■ Material supplied:

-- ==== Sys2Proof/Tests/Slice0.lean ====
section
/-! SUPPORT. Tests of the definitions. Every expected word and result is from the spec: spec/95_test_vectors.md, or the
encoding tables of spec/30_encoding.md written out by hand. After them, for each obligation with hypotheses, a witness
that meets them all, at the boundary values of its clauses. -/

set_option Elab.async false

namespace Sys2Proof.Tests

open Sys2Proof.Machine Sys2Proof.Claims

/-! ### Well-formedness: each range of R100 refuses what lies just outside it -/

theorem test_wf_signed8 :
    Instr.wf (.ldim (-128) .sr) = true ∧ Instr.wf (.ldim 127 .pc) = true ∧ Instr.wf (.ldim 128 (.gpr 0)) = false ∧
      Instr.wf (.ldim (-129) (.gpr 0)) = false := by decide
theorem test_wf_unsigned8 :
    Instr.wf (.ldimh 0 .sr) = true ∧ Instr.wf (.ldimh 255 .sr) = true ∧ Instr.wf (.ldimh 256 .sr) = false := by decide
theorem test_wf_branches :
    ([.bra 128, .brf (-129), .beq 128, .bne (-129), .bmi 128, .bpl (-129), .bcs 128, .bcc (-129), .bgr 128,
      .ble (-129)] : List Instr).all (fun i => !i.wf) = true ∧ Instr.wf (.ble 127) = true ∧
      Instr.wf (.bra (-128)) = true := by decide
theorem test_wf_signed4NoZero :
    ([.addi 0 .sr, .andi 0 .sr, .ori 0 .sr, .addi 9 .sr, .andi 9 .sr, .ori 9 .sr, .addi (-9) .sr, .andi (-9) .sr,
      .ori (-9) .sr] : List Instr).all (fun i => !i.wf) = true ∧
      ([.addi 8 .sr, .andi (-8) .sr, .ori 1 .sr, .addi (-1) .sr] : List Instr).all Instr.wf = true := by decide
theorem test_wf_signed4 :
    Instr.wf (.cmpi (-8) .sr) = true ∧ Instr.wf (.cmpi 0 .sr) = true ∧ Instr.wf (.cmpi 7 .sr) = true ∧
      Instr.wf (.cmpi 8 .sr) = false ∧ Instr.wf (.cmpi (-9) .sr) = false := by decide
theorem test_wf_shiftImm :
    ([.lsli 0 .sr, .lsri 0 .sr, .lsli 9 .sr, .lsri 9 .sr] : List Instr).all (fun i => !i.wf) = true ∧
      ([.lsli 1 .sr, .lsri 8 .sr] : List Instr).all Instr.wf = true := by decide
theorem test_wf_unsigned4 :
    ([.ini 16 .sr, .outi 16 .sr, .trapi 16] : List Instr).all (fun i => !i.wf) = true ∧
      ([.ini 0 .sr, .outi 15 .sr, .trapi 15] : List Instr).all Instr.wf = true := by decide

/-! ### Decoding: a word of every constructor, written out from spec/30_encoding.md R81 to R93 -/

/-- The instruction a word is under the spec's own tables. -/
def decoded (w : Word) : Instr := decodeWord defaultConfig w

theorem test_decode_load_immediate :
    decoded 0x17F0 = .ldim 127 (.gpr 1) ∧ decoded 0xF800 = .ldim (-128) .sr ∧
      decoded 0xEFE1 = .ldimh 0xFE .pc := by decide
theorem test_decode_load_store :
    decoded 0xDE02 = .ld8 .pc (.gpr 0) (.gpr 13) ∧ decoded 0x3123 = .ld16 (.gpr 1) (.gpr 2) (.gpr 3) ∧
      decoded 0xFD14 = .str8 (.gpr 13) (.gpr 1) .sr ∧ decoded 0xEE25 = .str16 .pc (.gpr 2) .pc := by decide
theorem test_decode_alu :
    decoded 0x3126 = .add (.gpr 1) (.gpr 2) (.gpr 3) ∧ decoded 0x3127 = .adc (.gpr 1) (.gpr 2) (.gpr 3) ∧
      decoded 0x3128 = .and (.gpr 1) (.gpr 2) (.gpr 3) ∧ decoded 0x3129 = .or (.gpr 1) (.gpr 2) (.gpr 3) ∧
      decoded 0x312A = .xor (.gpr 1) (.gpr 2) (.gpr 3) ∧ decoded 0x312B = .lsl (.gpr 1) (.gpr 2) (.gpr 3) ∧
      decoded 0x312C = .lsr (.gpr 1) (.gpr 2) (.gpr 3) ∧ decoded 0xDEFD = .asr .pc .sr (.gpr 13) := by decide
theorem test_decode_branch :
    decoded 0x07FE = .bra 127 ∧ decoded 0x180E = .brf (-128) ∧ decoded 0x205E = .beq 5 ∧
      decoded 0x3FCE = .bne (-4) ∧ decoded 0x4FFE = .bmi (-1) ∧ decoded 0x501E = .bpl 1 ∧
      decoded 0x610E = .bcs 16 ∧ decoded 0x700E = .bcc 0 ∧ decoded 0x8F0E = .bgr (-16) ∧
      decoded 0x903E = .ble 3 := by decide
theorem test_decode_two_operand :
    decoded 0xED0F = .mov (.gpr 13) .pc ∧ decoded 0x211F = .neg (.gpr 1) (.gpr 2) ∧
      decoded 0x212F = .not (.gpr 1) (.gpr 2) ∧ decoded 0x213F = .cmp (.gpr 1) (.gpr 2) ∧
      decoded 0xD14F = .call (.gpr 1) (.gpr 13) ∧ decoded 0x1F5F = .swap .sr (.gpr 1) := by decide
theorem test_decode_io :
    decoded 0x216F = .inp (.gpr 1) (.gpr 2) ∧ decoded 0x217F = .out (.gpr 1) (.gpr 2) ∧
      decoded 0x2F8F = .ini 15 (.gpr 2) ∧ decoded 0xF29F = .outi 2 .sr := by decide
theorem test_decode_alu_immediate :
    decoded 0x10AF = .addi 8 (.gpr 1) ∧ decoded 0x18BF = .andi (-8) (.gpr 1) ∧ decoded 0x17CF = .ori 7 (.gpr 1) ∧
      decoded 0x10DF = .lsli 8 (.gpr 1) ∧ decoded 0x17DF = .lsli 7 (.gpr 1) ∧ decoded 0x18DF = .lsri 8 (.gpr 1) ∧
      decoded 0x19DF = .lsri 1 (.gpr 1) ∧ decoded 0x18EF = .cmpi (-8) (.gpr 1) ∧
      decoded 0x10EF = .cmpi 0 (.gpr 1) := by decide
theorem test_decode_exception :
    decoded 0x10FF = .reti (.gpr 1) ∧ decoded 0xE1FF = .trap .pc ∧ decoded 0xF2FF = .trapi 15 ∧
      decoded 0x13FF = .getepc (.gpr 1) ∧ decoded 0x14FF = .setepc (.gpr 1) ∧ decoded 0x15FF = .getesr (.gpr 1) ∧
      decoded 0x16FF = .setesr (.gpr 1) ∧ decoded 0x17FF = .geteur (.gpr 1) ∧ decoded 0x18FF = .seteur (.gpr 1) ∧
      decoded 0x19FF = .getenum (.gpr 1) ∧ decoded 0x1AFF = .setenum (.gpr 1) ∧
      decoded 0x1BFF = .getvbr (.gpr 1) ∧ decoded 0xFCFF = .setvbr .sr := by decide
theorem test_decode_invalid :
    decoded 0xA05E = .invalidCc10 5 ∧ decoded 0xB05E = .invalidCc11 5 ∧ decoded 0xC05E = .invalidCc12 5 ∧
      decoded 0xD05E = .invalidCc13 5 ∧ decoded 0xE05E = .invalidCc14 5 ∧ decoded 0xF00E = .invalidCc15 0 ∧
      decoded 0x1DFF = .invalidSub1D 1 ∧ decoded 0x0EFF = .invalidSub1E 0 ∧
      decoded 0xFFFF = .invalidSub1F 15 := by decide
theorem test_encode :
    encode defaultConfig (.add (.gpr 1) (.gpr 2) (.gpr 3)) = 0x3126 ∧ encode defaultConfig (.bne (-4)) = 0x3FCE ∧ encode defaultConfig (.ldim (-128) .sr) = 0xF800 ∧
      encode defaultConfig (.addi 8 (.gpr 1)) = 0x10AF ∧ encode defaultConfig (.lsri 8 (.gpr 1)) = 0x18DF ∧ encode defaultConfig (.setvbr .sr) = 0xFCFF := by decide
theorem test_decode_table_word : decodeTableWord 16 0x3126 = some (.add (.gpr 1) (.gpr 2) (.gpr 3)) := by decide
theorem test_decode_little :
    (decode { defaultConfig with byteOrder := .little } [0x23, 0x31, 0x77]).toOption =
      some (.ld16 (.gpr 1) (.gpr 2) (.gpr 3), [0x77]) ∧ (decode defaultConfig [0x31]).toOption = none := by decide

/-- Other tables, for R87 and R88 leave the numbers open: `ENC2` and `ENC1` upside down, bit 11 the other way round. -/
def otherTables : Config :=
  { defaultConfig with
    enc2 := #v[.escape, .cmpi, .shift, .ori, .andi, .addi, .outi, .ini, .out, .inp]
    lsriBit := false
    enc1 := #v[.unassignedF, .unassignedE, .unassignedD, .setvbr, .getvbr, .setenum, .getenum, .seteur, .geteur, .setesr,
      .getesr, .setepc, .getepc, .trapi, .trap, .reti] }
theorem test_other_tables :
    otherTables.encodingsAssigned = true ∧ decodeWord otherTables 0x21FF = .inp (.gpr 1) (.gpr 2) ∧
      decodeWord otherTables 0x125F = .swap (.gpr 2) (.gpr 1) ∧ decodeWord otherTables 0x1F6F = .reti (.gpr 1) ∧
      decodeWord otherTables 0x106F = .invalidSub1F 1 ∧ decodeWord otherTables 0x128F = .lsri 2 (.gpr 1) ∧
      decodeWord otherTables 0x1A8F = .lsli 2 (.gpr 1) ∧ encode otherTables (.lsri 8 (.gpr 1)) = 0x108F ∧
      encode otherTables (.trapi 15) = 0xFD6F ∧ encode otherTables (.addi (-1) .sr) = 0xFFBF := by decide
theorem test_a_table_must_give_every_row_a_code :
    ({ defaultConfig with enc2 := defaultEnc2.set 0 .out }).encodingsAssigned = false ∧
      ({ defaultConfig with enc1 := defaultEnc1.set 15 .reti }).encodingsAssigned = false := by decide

■ Problem to solve:
All that is wanted is a faithful reproduction of the line above with "theorem test_decode_table_word : decodeTableWord", the line with "some (.ld16 (.gpr", and every line in between.

■ Task solution:
theorem test_decode_table_word : decodeTableWord 16 0x3126 = some (.add (.gpr 1) (.gpr 2) (.gpr 3)) := by decide
theorem test_decode_little :
    (decode { defaultConfig with byteOrder := .little } [0x23, 0x31, 0x77]).toOption =
      some (.ld16 (.gpr 1) (.gpr 2) (.gpr 3), [0x77]) ∧ (decode defaultConfig [0x31]).toOption = none := by decide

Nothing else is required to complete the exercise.